Records from a data source
"""

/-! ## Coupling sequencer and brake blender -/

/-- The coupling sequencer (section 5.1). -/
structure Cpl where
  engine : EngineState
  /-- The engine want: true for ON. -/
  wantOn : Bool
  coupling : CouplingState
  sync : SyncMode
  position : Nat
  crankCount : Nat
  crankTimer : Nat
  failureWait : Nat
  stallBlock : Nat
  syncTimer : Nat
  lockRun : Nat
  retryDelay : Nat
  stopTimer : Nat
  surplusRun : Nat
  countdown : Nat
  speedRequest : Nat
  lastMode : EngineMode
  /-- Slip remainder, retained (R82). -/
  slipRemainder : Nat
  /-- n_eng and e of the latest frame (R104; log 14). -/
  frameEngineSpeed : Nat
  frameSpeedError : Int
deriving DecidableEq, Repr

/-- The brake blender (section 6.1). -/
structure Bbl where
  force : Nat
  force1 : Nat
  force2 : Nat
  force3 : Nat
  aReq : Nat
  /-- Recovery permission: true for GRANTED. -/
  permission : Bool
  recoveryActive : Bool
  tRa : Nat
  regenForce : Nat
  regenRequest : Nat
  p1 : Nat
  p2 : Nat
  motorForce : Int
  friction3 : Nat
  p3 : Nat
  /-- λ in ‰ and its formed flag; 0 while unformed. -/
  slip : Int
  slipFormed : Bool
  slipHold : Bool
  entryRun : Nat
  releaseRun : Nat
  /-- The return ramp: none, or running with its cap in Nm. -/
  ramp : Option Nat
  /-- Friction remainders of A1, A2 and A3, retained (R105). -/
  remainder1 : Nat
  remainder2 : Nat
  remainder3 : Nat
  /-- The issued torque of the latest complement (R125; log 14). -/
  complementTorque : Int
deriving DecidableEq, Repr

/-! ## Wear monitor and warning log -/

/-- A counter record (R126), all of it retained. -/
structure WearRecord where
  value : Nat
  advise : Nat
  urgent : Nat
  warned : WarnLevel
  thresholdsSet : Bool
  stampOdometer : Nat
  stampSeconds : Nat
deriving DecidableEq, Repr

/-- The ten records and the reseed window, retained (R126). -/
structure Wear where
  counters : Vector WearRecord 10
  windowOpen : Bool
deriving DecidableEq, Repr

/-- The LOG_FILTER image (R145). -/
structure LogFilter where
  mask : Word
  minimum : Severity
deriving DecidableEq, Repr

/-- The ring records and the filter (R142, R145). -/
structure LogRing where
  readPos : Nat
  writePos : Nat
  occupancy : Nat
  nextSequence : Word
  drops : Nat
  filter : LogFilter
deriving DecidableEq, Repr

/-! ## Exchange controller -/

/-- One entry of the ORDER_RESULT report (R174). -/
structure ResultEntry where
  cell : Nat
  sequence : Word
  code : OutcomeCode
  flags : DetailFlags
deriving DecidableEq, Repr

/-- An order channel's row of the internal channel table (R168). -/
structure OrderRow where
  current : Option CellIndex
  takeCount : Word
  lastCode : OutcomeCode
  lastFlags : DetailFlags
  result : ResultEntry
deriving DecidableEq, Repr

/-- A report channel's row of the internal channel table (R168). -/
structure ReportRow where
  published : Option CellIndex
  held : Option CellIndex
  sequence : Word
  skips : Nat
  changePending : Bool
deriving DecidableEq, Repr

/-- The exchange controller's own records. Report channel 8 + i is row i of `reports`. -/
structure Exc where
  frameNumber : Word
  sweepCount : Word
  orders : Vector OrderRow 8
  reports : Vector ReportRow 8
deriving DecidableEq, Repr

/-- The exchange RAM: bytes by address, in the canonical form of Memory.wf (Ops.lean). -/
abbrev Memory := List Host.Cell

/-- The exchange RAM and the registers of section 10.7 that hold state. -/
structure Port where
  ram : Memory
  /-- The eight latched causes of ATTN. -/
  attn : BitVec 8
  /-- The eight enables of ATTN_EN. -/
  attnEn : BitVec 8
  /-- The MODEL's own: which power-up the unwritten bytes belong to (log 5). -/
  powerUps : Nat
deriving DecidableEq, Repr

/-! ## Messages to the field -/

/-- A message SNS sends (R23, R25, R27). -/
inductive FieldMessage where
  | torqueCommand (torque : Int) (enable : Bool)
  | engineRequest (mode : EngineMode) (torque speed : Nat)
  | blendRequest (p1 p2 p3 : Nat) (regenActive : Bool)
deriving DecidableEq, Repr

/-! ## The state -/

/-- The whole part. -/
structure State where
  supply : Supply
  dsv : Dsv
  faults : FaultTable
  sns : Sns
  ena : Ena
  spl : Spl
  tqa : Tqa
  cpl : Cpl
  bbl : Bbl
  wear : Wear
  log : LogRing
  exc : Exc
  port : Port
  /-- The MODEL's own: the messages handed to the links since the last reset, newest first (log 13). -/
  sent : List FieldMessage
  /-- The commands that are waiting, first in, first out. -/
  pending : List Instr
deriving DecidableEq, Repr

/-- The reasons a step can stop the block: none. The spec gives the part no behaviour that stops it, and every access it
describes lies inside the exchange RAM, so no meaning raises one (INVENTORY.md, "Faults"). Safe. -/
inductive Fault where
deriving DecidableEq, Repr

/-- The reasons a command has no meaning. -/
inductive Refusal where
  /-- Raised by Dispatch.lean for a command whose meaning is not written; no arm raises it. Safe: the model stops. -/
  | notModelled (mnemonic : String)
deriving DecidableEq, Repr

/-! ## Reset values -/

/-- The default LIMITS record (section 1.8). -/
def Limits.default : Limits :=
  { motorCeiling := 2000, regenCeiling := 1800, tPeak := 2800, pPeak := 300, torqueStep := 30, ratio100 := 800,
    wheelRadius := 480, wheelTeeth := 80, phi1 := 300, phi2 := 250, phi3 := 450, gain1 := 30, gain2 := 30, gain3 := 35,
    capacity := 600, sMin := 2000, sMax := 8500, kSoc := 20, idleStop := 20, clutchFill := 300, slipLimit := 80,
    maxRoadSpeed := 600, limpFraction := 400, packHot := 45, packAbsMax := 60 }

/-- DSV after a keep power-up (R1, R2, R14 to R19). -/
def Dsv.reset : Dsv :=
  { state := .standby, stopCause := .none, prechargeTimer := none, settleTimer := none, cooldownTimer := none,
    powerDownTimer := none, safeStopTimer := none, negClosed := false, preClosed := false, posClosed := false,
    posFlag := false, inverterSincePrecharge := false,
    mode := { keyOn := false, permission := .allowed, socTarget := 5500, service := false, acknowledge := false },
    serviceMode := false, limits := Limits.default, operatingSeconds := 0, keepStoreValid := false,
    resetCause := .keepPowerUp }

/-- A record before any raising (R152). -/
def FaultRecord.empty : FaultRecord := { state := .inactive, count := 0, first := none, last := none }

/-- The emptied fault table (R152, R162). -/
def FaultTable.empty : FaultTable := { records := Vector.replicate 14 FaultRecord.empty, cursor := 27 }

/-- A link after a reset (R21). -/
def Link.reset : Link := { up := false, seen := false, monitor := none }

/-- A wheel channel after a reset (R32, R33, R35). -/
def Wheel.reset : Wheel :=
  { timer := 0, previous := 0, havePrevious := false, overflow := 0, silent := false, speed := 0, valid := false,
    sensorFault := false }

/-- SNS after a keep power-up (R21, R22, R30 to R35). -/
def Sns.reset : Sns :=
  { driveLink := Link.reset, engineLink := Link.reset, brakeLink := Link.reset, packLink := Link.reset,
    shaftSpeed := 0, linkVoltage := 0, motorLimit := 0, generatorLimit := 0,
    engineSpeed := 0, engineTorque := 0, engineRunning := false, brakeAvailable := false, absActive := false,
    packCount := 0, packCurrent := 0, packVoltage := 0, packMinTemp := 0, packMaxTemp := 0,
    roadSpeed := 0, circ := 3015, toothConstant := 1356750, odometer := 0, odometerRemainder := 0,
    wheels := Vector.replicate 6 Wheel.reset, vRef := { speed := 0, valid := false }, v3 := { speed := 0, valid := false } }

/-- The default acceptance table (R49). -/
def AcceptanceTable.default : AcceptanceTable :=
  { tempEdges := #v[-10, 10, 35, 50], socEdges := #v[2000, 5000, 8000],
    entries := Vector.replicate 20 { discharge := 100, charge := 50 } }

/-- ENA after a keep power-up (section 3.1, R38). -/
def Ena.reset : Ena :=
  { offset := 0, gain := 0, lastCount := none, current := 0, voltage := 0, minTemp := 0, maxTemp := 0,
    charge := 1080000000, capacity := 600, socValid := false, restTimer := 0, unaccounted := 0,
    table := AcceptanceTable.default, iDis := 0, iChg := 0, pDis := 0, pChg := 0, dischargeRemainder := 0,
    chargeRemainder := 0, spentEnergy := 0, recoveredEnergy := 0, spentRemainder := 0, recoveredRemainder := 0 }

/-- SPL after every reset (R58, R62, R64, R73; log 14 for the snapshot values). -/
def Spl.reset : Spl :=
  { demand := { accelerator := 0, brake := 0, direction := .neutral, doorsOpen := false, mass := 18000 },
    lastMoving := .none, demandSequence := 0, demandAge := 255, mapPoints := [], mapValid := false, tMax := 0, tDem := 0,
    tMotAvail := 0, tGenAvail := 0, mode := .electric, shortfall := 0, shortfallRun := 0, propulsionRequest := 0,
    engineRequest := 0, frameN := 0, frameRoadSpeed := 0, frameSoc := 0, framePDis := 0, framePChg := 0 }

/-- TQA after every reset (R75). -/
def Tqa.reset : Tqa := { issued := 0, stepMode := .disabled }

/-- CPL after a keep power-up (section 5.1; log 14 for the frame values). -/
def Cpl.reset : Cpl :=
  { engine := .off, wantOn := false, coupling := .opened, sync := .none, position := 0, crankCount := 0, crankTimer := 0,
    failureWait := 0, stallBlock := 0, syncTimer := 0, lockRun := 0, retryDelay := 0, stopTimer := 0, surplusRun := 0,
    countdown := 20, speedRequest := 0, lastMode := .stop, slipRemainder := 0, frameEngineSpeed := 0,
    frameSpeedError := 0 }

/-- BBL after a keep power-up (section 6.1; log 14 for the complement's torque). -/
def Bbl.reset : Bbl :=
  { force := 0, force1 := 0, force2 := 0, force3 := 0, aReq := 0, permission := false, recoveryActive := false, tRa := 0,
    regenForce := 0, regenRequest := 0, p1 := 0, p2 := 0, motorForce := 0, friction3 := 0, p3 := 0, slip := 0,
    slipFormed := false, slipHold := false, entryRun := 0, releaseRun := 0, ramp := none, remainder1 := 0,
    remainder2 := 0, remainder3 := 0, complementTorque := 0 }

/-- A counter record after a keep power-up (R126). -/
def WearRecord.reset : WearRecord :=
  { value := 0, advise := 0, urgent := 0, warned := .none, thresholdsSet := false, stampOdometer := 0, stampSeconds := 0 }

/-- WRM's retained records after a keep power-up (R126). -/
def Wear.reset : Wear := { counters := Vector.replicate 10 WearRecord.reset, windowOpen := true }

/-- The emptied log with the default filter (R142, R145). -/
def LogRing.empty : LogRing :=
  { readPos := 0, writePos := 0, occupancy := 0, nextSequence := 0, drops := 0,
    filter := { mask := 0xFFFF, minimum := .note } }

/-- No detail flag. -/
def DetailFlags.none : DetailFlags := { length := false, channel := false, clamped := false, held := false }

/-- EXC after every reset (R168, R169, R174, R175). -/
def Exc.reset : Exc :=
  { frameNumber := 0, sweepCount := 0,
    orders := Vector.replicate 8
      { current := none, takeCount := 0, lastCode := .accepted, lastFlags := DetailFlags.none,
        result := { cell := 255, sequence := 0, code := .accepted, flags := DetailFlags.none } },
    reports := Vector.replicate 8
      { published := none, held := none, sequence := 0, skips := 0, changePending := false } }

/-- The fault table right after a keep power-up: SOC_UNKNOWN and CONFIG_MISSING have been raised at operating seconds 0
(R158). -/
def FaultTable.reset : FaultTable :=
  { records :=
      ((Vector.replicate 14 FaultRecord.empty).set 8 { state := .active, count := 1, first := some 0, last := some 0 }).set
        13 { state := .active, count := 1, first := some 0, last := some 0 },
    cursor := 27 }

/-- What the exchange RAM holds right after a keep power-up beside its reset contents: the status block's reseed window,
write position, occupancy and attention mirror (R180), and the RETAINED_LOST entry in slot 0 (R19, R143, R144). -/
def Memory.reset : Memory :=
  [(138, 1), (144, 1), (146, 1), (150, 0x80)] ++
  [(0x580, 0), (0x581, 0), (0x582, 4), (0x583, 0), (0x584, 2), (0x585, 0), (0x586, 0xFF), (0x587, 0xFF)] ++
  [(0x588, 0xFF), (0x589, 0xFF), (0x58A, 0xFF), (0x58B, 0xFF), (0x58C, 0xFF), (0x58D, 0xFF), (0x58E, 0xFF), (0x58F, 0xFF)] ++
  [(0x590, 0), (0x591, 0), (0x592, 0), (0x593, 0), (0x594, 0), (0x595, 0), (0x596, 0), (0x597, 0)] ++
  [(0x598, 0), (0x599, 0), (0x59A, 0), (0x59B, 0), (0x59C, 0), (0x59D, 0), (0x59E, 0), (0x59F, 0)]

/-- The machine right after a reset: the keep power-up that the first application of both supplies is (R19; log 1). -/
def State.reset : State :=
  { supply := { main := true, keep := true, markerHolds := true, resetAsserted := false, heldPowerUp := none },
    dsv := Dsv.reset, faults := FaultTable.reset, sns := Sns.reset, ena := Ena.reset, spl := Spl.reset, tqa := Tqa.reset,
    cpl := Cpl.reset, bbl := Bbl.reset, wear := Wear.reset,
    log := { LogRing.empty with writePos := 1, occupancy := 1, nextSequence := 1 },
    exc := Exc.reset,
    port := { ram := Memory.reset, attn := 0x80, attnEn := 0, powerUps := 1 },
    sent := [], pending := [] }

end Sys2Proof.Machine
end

"""

* Exercise prompt
All that is needed is the number of lines above in which the string "stampOdometer" appears.

* Answer box
2